The folks that have found themselves suddenly unemployed are in a terribly stressful situation unless they have a spouse or some other income. Even then money is tight as you said. I just think it is wrong for all those “guru” types to get up on stage and pretend this business is easy, and you can make a ton of money in a matter of months. For most people this simply isn’t the reality of the situation.
I’m absolutely sure you are going to make it. Just keep doing what you’re doing. In a few years things will become easier. I’m always glad to hear about your experiences.
Oh I know this topic well! Starting up a side business with the goal of it eventually taking over as your main source of income can be a SLOW process. When you have a growing family, wife loses her job and wants to go back to school for another career money gets tight fast. The only thing that keeps everything running right now is my full-time job.

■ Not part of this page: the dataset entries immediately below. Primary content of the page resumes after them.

-- ==== Sys2Proof/Proofs/PowerAndClocks.lean ====
section
/-!
PROOFS. The statements of chapter 18.
-/

open Sys2Proof Sys2Proof.Machine

/-- Settles O48: the reports of a window's end touch none of the registers that the plan, WINCAP and the level stand in, so that the
limiter acts on them as they stood. That low windows count anew after a plan, the budgets that count and the units of the compare
are log entry 18. -/
theorem energyWindowsLimitTheClock : Obligations.EnergyWindowsLimitTheClock := by
  unfold Obligations.EnergyWindowsLimitTheClock
  intro s sums ewin budget total cap lvl lows plan
  obtain ⟨ewins, winseq, overs⟩ := s.windowReported_reports
  have limited := s.windowEndEnergy_limited
  rw [State.planInForce_iff] at limited
  exact ⟨_, runs_energyWindowEnd s,
    fun a ha => by rw [s.reg_windowEndEnergy (by decide)]; exact ewins a ha,
    (State.fld_of_reg (s.reg_windowEndEnergy (by decide))).trans winseq,
    fun q hq => (State.fld_of_reg (s.reg_windowEndEnergy (by decide))).trans (overs q hq),
    limited.inForce, limited.above, limited.low, limited.tenth, limited.within⟩

end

We all have things that will take time away from your “side hustle” but the important thing is to just keep pushing forward. Sometimes you’re business will take off because the stars aligned (right time, right idea and right effort) but most times it’s going to test your resolve.
I gave up on quick success a long time ago and am in it for the long haul. I make minor progress each and every year (notice I said year, not day, week, month). Those small steps build on top of each other and then one day you’ll suddenly have a sustainable business that succeeds and can replace your day job. It’ll seem sudden but when you look back you will be glad you stayed the course. My bridge job has afforded me the ability to go for my dream but also provide for my family.
On the other hand I’ve met many people who have said the turning point in their business was when they got fired from their job. It put there backs against the wall and they had to succeed or else. This works for some people and some situations, but I prefer the bridge job strategy. It takes longer, but is less stressful for sure.
Great post Sharon!
Great info Sharon, I like the paragraph when having a job and working the weekends & nights.
I know; I couldn’t help “borrowing” that one. Thanks for reading.